The next day, I entered the Psych Department with a morbid suicidal look on my face. The secretary made me fill out a form with a million questions about drugs, alcohol, parents, relationships, sex, and everything else that most people would rather keep secret. She asked me if it was an academic or personal concern.

“Personal,” I said.

I sat down in a cushiony chair and waited. There were pamphlets laying all over the place about how to get As and how to increase your self esteem.

The doctor, a motherly black woman in a red outfit, came out of a back office and greeted me. She led me to her office. I had marked on the form that I was having problems in my relationship and with my peers. The doctor started asking me questions with a gentle and sincere voice.

“Well, this is my first time to see a psychologist. I usually try to solve my problems out on my own. But I’ve come to point where I can’t do it.”

I started to tell her that my girlfriend just left me for another man. Of course, this did really happen in the beginning of the year, but Maddy and I weren’t having problems now.

“Everywhere I go, I see her with this guy. And he lives right down the hall too, in my hallway.”

Then, I started rambling about how I couldn’t get along with my hall mates. The truth was, I got along great with them. What I was telling her were the problems that I had and solved on my own during the previous semester.

“…So, I tried to get out of my housing contract. But it was too late.”

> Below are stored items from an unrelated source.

/-- EXPIRE of a record whose running lifetime is due delivers the event of R29, caused by the part; a record that it moves
on keeps a lifetime stopped at 0 (R31, R38; when it is due: assumption 15). A
latch NONE outside STEADY, which no record has, acts as ACK: the model's choice (assumption 19). -/
def Obligations.ExpireDeliversEvent : Prop :=
  ∀ (s : State) (i : SlotIx) (q : Record) (x : Lifetime), s.ready → s.record i = some q →
    (q.state = .steady ∨ q.state = .new ∨ q.state = .acked) → q.lifetime = some x → x.due = true →
    ∃ t, exec (.expire i) s = .next t ∧ Applied s t .expire .part i q ∧ t.ports = s.ports

/-- The expiry of a keepalive whose count has come to 0 departs the link with LEAVE into LOST, with PEER lost to the
other link; the link's slot is emptied and its retained response kept (R140, R151, R154). That an unfetched response
goes, and the end of the failover flag, are the model's choice (assumptions 9 and 10). -/
def Obligations.KeepaliveExpiryDeparts : Prop :=
  ∀ (s : State) (l : Link) (k : Keepalive), s.ready → s.inSession l = true → (s.session l).keepalive = some k →
    k.startIn = 0 → k.count = 0 → OwnershipSound s →
    ∃ t, exec (.keepaliveExpiry l) s = .next t ∧ Departed s t l false .lost .lost ∧ t.time = s.time ∧
      t.port l = { s.port l with slot := .empty }

/-- A frame start advances the frame counter, 63 passing to 0 with a new cadence cycle, and composes the frame: a point is
on when a lamp test runs, or some group lists it at a position of its display and the display's pattern is on in the frame
(R85–R88). A group's display is the visible record's driven glyph with its state's pattern; for an empty group that is not
shed the driven positions of the idle glyph, if any, STEADY; dark in every other case (R61–R63). The frame 0 that completes
a commit is the subject of CommitCompletionCopiesMap. In each quarter of a frame one common sinks and the segments of its
points that are on source; held in device reset none is driven (R67, R89). The clock's moves and the quarters' being no
steps are the model's choice (assumptions 1 and 18). -/
def Obligations.FrameStartComposesPoints : Prop :=
  (∀ s : State, s.ready → (s.panel.frame ≠ 63 ∨ s.map.commit = .idle) →
    ∃ t, exec .frameStart s = .next t ∧
      t.panel.frame.val = (s.panel.frame.val + 1) % 64 ∧
      t.time =
        { s.time with
          clock := max s.time.clock (1000000 * s.time.cycles + 15625 * (s.panel.frame.val + 1))
          cycles := s.time.cycles + if s.panel.frame = 63 then 1 else 0 } ∧
      t.panel.points = t.compose ∧ t.map = s.map ∧
      t.panel.lamp = s.panel.lamp ∧ t.table = s.table ∧ t.sessions = s.sessions ∧ t.ports = s.ports ∧
      t.held = s.held ∧ t.keys = s.keys ∧ t.horn = s.horn ∧ t.supply = s.supply ∧ t.pending = s.pending) ∧
  ∀ s : State,
    (∀ p : Point, s.compose.get p = true ↔
      s.panel.lamp.running = true ∨
      ∃ (g : Group) (k : Nat) (positions : Byte) (pattern : Pattern),
        s.display g = .lit positions pattern ∧ (s.map.active.get g).points[k]? = some p ∧
        positions.getLsbD k = true ∧ pattern.onIn s.panel.frame = true) ∧
    (∀ g : Group,
      let e := s.map.active.get g
      let idleShown := s.table.claimList g = [] ∧ (s.supply.shedding = false ∨ s.supply.level = .normal) ∧
        ∃ k : Nat, e.idle.getLsbD k = true ∧ k < e.points.length
      let drives (positions glyph : Byte) :=
        ∀ k : Nat, positions.getLsbD k = true ↔ glyph.getLsbD k = true ∧ k < e.points.length
      (∀ i r, s.visibleSlot g = some i → s.record i = some r →
        ∃ positions, drives positions r.glyph ∧
          s.display g = .lit positions
            (match r.state with
              | .new => .fast
              | .acked => .steady
              | .steady => .steady
              | .clearedNew => .slow
              | .awaitReset => .wink)) ∧
      (idleShown → ∃ positions, drives positions e.idle ∧ s.display g = .lit positions .steady) ∧
      (s.visibleSlot g = none → ¬idleShown → s.display g = .dark)) ∧
    (∀ quarter common : Fin 4, s.commonSinks quarter common = true ↔ s.held = false ∧ quarter = common) ∧
    ∀ (p : Point) (quarter : Fin 4) (segment : Fin 24), p.val = 24 * quarter.val + segment.val →
      (s.segmentSources quarter segment = true ↔ s.held = false ∧ s.panel.points.get p = true)

/-- The frame 0 that begins a cadence cycle with a commit PENDING completes it, all in one event: the staged map is copied,
every group re-decided, MAP committed placed with the primary, a waiting TAKEOVER handed over for its swap, and the frame
composed from the new map (R75–R77, R84, R88). That either of the two rows names this event, that COMMIT_COMPLETION changes
nothing before frame 63 or in IDLE, the TAKEOVER's hand-over and the clock's moves are the model's choice (assumptions 7, 2,
6 and 1). -/
def Obligations.CommitCompletionCopiesMap : Prop :=
  (∀ (c : Instr) (s : State), (c = .frameStart ∨ c = .commitCompletion) → s.ready → s.panel.frame = 63 →
    s.map.commit = .pending →
    ∃ t, exec c s = .next t ∧
      t.map = { active := s.map.staged, staged := s.map.staged, commit := .idle } ∧
      (∀ j, t.slot j = s.redecidedSlot t j) ∧ t.table.arrival = s.table.arrival ∧ t.table.low = s.table.low ∧
      (∀ m, t.session m =
        if s.sessions.primary = some m ∧ s.inSession m = true then
          { s.session m with notices := { (s.session m).notices with map := some .committed } }
        else s.session m) ∧
      t.sessions.primary = s.sessions.primary ∧ t.sessions.permit = s.sessions.permit ∧ t.sessions.waiting = none ∧
      t.sessions.takeoverDue = s.sessions.waiting ∧ t.horn = s.hornAfter t ∧ t.horn.enable = s.horn.enable ∧
      t.panel = { s.panel with frame := 0, points := t.compose } ∧
      t.time =
        { s.time with
          clock := max s.time.clock (1000000 * (s.time.cycles + 1))
          cycles := s.time.cycles + 1 } ∧
      t.ports = s.ports ∧ t.held = s.held ∧ t.keys = s.keys ∧ t.supply = s.supply ∧ t.pending = s.pending) ∧
  ∀ s : State, s.ready → (s.panel.frame ≠ 63 ∨ s.map.commit = .idle) → exec .commitCompletion s = .next s

/-- A supply sample moves level and recovery count as R123 and R124 say; a level that stays has no other effect; a
change re-decides every group, ends a lamp test at CRITICAL with LAMP ended, and places SUPPLY with every link in
session (R125, R126). The clock's moves, whole millivolts and thresholds met exactly are the model's choice (assumptions 1,
12 and 23). -/
def Obligations.SupplySampleMovesLevel : Prop :=
  ∀ (s : State) (mv : Nat), s.ready →
    let now : State :=
      { s with
        time :=
          { s.time with
            clock := max s.time.clock (500000 * (s.time.samples + 1))
            samples := s.time.samples + 1 }
        supply :=
          { s.supply with level := (s.supply.levelAfter mv).1, recovery := (s.supply.levelAfter mv).2 } }
    (now.supply.level = s.supply.level → exec (.supplySample mv) s = .next now) ∧
    (now.supply.level ≠ s.supply.level →
      let ends := s.panel.lamp.running = true ∧ now.supply.level = .critical
      ∃ t, exec (.supplySample mv) s = .next t ∧ t.supply = now.supply ∧ t.time = now.time ∧
        (∀ j, t.slot j = s.redecidedSlot t j) ∧ t.table.arrival = s.table.arrival ∧ t.table.low = s.table.low ∧
        (∀ m, t.session m =
          if s.inSession m then
            { s.session m with
              notices :=
                { (s.session m).notices with
                  supply := some now.supply.level
                  lamp := if ends ∧ s.sessions.primary = some m then some .ended
                    else (s.session m).notices.lamp } }
          else s.session m) ∧
        s.sameRoles t ∧
        (ends → t.panel = { s.panel with lamp := { running := false, timedEnd := none, keyHold := false } }) ∧
        (¬ends → t.panel = s.panel) ∧
        t.horn = s.hornAfter t ∧ t.horn.enable = s.horn.enable ∧ t.ports = s.ports ∧ t.held = s.held ∧
        t.map = s.map ∧ t.keys = s.keys ∧ t.pending = s.pending)

/-- The end of a tone's phase begins the other phase, 250 ms in ALARM_TONE and 1 s in WARNING_TONE, and changes nothing
else; the horn pair is in antiphase in a tone's on-phase alone, and low during device reset (R117). That the command changes
nothing in OFF, where no phase runs, and the clock's moves are the model's choice (assumptions 2 and 1). -/
def Obligations.HornPhasesAlternate : Prop :=
  (∀ s : State, s.hornOutput =
    if s.held = false ∧ s.horn.state ≠ .off ∧ s.horn.sounding = true then .antiphase else .low) ∧
  ∀ s : State, s.ready →
    (s.horn.state = .off → exec .hornPhaseEnd s = .next s) ∧
    (s.horn.state ≠ .off →
      exec .hornPhaseEnd s =
        .next { s with
          time := { s.time with clock := max s.time.clock s.horn.phaseEnd }
          horn :=
            { s.horn with
              sounding := !s.horn.sounding
              phaseEnd := s.horn.phaseEnd + if s.horn.state = .alarmTone then 250000 else 1000000 } })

Then the doctor turned into an irritable groaning beast and uttered, “So, you came here.”

“Yeah, sorry to bother you with this.”

“Oh, it’s no problem. I just wish those policies would change at the housing department. They bring so many students in here.”

“Really?”

“Yes. But you’re different. You want to get out of the dorms. Most of the students I get still want to stay on campus somewhere. Are you sure you want to leave?”

“I think it would be the best thing to do.”

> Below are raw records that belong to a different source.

-- ==== Sys2Proof/Laws/State.lean ====
section
/-!
SUPPORT. One lemma per field per update of the state, each true by rfl, and the lemmas of the two record shapes that hold
one value for each link or key.
-/

namespace Sys2Proof

@[simp] theorem Link.other_other (l : Link) : l.other.other = l := by cases l <;> rfl

theorem Link.other_ne (l : Link) : l.other ≠ l := by cases l <;> decide

theorem Link.ne_other (l : Link) : l ≠ l.other := by cases l <;> decide

/-- A link is the one named or the other. -/
theorem Link.eq_or_other (l m : Link) : m = l ∨ m = l.other := by cases l <;> cases m <;> decide

end Sys2Proof

namespace Sys2Proof.Machine

variable (s : State)

/-! ### setTime -/

@[simp] theorem State.setTime_held (x : TimeBase) : (s.setTime x).held = s.held := rfl
@[simp] theorem State.setTime_time (x : TimeBase) : (s.setTime x).time = x := rfl
@[simp] theorem State.setTime_ports (x : TimeBase) : (s.setTime x).ports = s.ports := rfl
@[simp] theorem State.setTime_sessions (x : TimeBase) : (s.setTime x).sessions = s.sessions := rfl
@[simp] theorem State.setTime_table (x : TimeBase) : (s.setTime x).table = s.table := rfl
@[simp] theorem State.setTime_map (x : TimeBase) : (s.setTime x).map = s.map := rfl
@[simp] theorem State.setTime_panel (x : TimeBase) : (s.setTime x).panel = s.panel := rfl
@[simp] theorem State.setTime_keys (x : TimeBase) : (s.setTime x).keys = s.keys := rfl
@[simp] theorem State.setTime_horn (x : TimeBase) : (s.setTime x).horn = s.horn := rfl
@[simp] theorem State.setTime_supply (x : TimeBase) : (s.setTime x).supply = s.supply := rfl
@[simp] theorem State.setTime_pending (x : TimeBase) : (s.setTime x).pending = s.pending := rfl

/-! ### setPorts -/

@[simp] theorem State.setPorts_held (x : PerLink Port) : (s.setPorts x).held = s.held := rfl
@[simp] theorem State.setPorts_time (x : PerLink Port) : (s.setPorts x).time = s.time := rfl
@[simp] theorem State.setPorts_ports (x : PerLink Port) : (s.setPorts x).ports = x := rfl
@[simp] theorem State.setPorts_sessions (x : PerLink Port) : (s.setPorts x).sessions = s.sessions := rfl
@[simp] theorem State.setPorts_table (x : PerLink Port) : (s.setPorts x).table = s.table := rfl
@[simp] theorem State.setPorts_map (x : PerLink Port) : (s.setPorts x).map = s.map := rfl
@[simp] theorem State.setPorts_panel (x : PerLink Port) : (s.setPorts x).panel = s.panel := rfl
@[simp] theorem State.setPorts_keys (x : PerLink Port) : (s.setPorts x).keys = s.keys := rfl
@[simp] theorem State.setPorts_horn (x : PerLink Port) : (s.setPorts x).horn = s.horn := rfl
@[simp] theorem State.setPorts_supply (x : PerLink Port) : (s.setPorts x).supply = s.supply := rfl
@[simp] theorem State.setPorts_pending (x : PerLink Port) : (s.setPorts x).pending = s.pending := rfl

/-! ### setSessions -/

@[simp] theorem State.setSessions_held (x : SessionUnit) : (s.setSessions x).held = s.held := rfl
@[simp] theorem State.setSessions_time (x : SessionUnit) : (s.setSessions x).time = s.time := rfl
@[simp] theorem State.setSessions_ports (x : SessionUnit) : (s.setSessions x).ports = s.ports := rfl
@[simp] theorem State.setSessions_sessions (x : SessionUnit) : (s.setSessions x).sessions = x := rfl
@[simp] theorem State.setSessions_table (x : SessionUnit) : (s.setSessions x).table = s.table := rfl
@[simp] theorem State.setSessions_map (x : SessionUnit) : (s.setSessions x).map = s.map := rfl
@[simp] theorem State.setSessions_panel (x : SessionUnit) : (s.setSessions x).panel = s.panel := rfl
@[simp] theorem State.setSessions_keys (x : SessionUnit) : (s.setSessions x).keys = s.keys := rfl
@[simp] theorem State.setSessions_horn (x : SessionUnit) : (s.setSessions x).horn = s.horn := rfl
@[simp] theorem State.setSessions_supply (x : SessionUnit) : (s.setSessions x).supply = s.supply := rfl
@[simp] theorem State.setSessions_pending (x : SessionUnit) : (s.setSessions x).pending = s.pending := rfl

/-! ### setTable -/

@[simp] theorem State.setTable_held (x : Table) : (s.setTable x).held = s.held := rfl
@[simp] theorem State.setTable_time (x : Table) : (s.setTable x).time = s.time := rfl
@[simp] theorem State.setTable_ports (x : Table) : (s.setTable x).ports = s.ports := rfl
@[simp] theorem State.setTable_sessions (x : Table) : (s.setTable x).sessions = s.sessions := rfl
@[simp] theorem State.setTable_table (x : Table) : (s.setTable x).table = x := rfl
@[simp] theorem State.setTable_map (x : Table) : (s.setTable x).map = s.map := rfl
@[simp] theorem State.setTable_panel (x : Table) : (s.setTable x).panel = s.panel := rfl
@[simp] theorem State.setTable_keys (x : Table) : (s.setTable x).keys = s.keys := rfl
@[simp] theorem State.setTable_horn (x : Table) : (s.setTable x).horn = s.horn := rfl
@[simp] theorem State.setTable_supply (x : Table) : (s.setTable x).supply = s.supply := rfl
@[simp] theorem State.setTable_pending (x : Table) : (s.setTable x).pending = s.pending := rfl

/-! ### setMap -/

@[simp] theorem State.setMap_held (x : OutputMap) : (s.setMap x).held = s.held := rfl
@[simp] theorem State.setMap_time (x : OutputMap) : (s.setMap x).time = s.time := rfl
@[simp] theorem State.setMap_ports (x : OutputMap) : (s.setMap x).ports = s.ports := rfl
@[simp] theorem State.setMap_sessions (x : OutputMap) : (s.setMap x).sessions = s.sessions := rfl
@[simp] theorem State.setMap_table (x : OutputMap) : (s.setMap x).table = s.table := rfl
@[simp] theorem State.setMap_map (x : OutputMap) : (s.setMap x).map = x := rfl
@[simp] theorem State.setMap_panel (x : OutputMap) : (s.setMap x).panel = s.panel := rfl
@[simp] theorem State.setMap_keys (x : OutputMap) : (s.setMap x).keys = s.keys := rfl
@[simp] theorem State.setMap_horn (x : OutputMap) : (s.setMap x).horn = s.horn := rfl
@[simp] theorem State.setMap_supply (x : OutputMap) : (s.setMap x).supply = s.supply := rfl
@[simp] theorem State.setMap_pending (x : OutputMap) : (s.setMap x).pending = s.pending := rfl

/-! ### setPanel -/

@[simp] theorem State.setPanel_held (x : PanelDriver) : (s.setPanel x).held = s.held := rfl
@[simp] theorem State.setPanel_time (x : PanelDriver) : (s.setPanel x).time = s.time := rfl
@[simp] theorem State.setPanel_ports (x : PanelDriver) : (s.setPanel x).ports = s.ports := rfl
@[simp] theorem State.setPanel_sessions (x : PanelDriver) : (s.setPanel x).sessions = s.sessions := rfl
@[simp] theorem State.setPanel_table (x : PanelDriver) : (s.setPanel x).table = s.table := rfl
@[simp] theorem State.setPanel_map (x : PanelDriver) : (s.setPanel x).map = s.map := rfl
@[simp] theorem State.setPanel_panel (x : PanelDriver) : (s.setPanel x).panel = x := rfl
@[simp] theorem State.setPanel_keys (x : PanelDriver) : (s.setPanel x).keys = s.keys := rfl
@[simp] theorem State.setPanel_horn (x : PanelDriver) : (s.setPanel x).horn = s.horn := rfl
@[simp] theorem State.setPanel_supply (x : PanelDriver) : (s.setPanel x).supply = s.supply := rfl
@[simp] theorem State.setPanel_pending (x : PanelDriver) : (s.setPanel x).pending = s.pending := rfl

/-! ### setKeys -/

@[simp] theorem State.setKeys_held (x : KeyPort) : (s.setKeys x).held = s.held := rfl
@[simp] theorem State.setKeys_time (x : KeyPort) : (s.setKeys x).time = s.time := rfl
@[simp] theorem State.setKeys_ports (x : KeyPort) : (s.setKeys x).ports = s.ports := rfl
@[simp] theorem State.setKeys_sessions (x : KeyPort) : (s.setKeys x).sessions = s.sessions := rfl
@[simp] theorem State.setKeys_table (x : KeyPort) : (s.setKeys x).table = s.table := rfl
@[simp] theorem State.setKeys_map (x : KeyPort) : (s.setKeys x).map = s.map := rfl
@[simp] theorem State.setKeys_panel (x : KeyPort) : (s.setKeys x).panel = s.panel := rfl
@[simp] theorem State.setKeys_keys (x : KeyPort) : (s.setKeys x).keys = x := rfl
@[simp] theorem State.setKeys_horn (x : KeyPort) : (s.setKeys x).horn = s.horn := rfl
@[simp] theorem State.setKeys_supply (x : KeyPort) : (s.setKeys x).supply = s.supply := rfl
@[simp] theorem State.setKeys_pending (x : KeyPort) : (s.setKeys x).pending = s.pending := rfl

/-! ### setHorn -/

@[simp] theorem State.setHorn_held (x : HornDriver) : (s.setHorn x).held = s.held := rfl
@[simp] theorem State.setHorn_time (x : HornDriver) : (s.setHorn x).time = s.time := rfl
@[simp] theorem State.setHorn_ports (x : HornDriver) : (s.setHorn x).ports = s.ports := rfl
@[simp] theorem State.setHorn_sessions (x : HornDriver) : (s.setHorn x).sessions = s.sessions := rfl
@[simp] theorem State.setHorn_table (x : HornDriver) : (s.setHorn x).table = s.table := rfl
@[simp] theorem State.setHorn_map (x : HornDriver) : (s.setHorn x).map = s.map := rfl
@[simp] theorem State.setHorn_panel (x : HornDriver) : (s.setHorn x).panel = s.panel := rfl
@[simp] theorem State.setHorn_keys (x : HornDriver) : (s.setHorn x).keys = s.keys := rfl
@[simp] theorem State.setHorn_horn (x : HornDriver) : (s.setHorn x).horn = x := rfl
@[simp] theorem State.setHorn_supply (x : HornDriver) : (s.setHorn x).supply = s.supply := rfl
@[simp] theorem State.setHorn_pending (x : HornDriver) : (s.setHorn x).pending = s.pending := rfl

/-! ### setSupply -/

@[simp] theorem State.setSupply_held (x : SupplyMonitor) : (s.setSupply x).held = s.held := rfl
@[simp] theorem State.setSupply_time (x : SupplyMonitor) : (s.setSupply x).time = s.time := rfl
@[simp] theorem State.setSupply_ports (x : SupplyMonitor) : (s.setSupply x).ports = s.ports := rfl
@[simp] theorem State.setSupply_sessions (x : SupplyMonitor) : (s.setSupply x).sessions = s.sessions := rfl
@[simp] theorem State.setSupply_table (x : SupplyMonitor) : (s.setSupply x).table = s.table := rfl
@[simp] theorem State.setSupply_map (x : SupplyMonitor) : (s.setSupply x).map = s.map := rfl
@[simp] theorem State.setSupply_panel (x : SupplyMonitor) : (s.setSupply x).panel = s.panel := rfl
@[simp] theorem State.setSupply_keys (x : SupplyMonitor) : (s.setSupply x).keys = s.keys := rfl
@[simp] theorem State.setSupply_horn (x : SupplyMonitor) : (s.setSupply x).horn = s.horn := rfl
@[simp] theorem State.setSupply_supply (x : SupplyMonitor) : (s.setSupply x).supply = x := rfl
@[simp] theorem State.setSupply_pending (x : SupplyMonitor) : (s.setSupply x).pending = s.pending := rfl

/-! ### setPending -/

@[simp] theorem State.setPending_held (x : List Instr) : (s.setPending x).held = s.held := rfl
@[simp] theorem State.setPending_time (x : List Instr) : (s.setPending x).time = s.time := rfl
@[simp] theorem State.setPending_ports (x : List Instr) : (s.setPending x).ports = s.ports := rfl
@[simp] theorem State.setPending_sessions (x : List Instr) : (s.setPending x).sessions = s.sessions := rfl
@[simp] theorem State.setPending_table (x : List Instr) : (s.setPending x).table = s.table := rfl
@[simp] theorem State.setPending_map (x : List Instr) : (s.setPending x).map = s.map := rfl
@[simp] theorem State.setPending_panel (x : List Instr) : (s.setPending x).panel = s.panel := rfl
@[simp] theorem State.setPending_keys (x : List Instr) : (s.setPending x).keys = s.keys := rfl
@[simp] theorem State.setPending_horn (x : List Instr) : (s.setPending x).horn = s.horn := rfl
@[simp] theorem State.setPending_supply (x : List Instr) : (s.setPending x).supply = s.supply := rfl
@[simp] theorem State.setPending_pending (x : List Instr) : (s.setPending x).pending = x := rfl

“OK, I’ll be right back.” She came back with some forms. I signed them in a few different spots, and I was out of the contract. I walked out feeling a hundred pounds lighter. I skipped through the crisp icy air like a jovial boy headed to the playground.

“Hey, freak!!” screamed a deep satirical voice that could only be Clay’s. He was in a good mood also, and strutted towards me with his knapsack of poetry and books strung around his shoulder. “What’s goin’ on, my man?!” he asked while sticking out his hand. I shook it.

“I’m outta this campus, man. I just got out of my housing contract.”

“How the hell did you do that?”

“I had to visit a doctor and give this bullshit story about how I was going crazy.”

“Cool, man.”

“Well, I’m off to drink a few beers. Murray bought some of that cheap shit last night. Two bucks for a six-pack.”

In my room, I danced around and sipped away while Murray was typing out his last paper of the semester on my Brother word processor.

“C’mon. Be quiet, Syd! I’m almost done. C’mon, stop fucking around!”

I began packing through the clattering sound of the word processor, a thick chain sound of storied victories to come.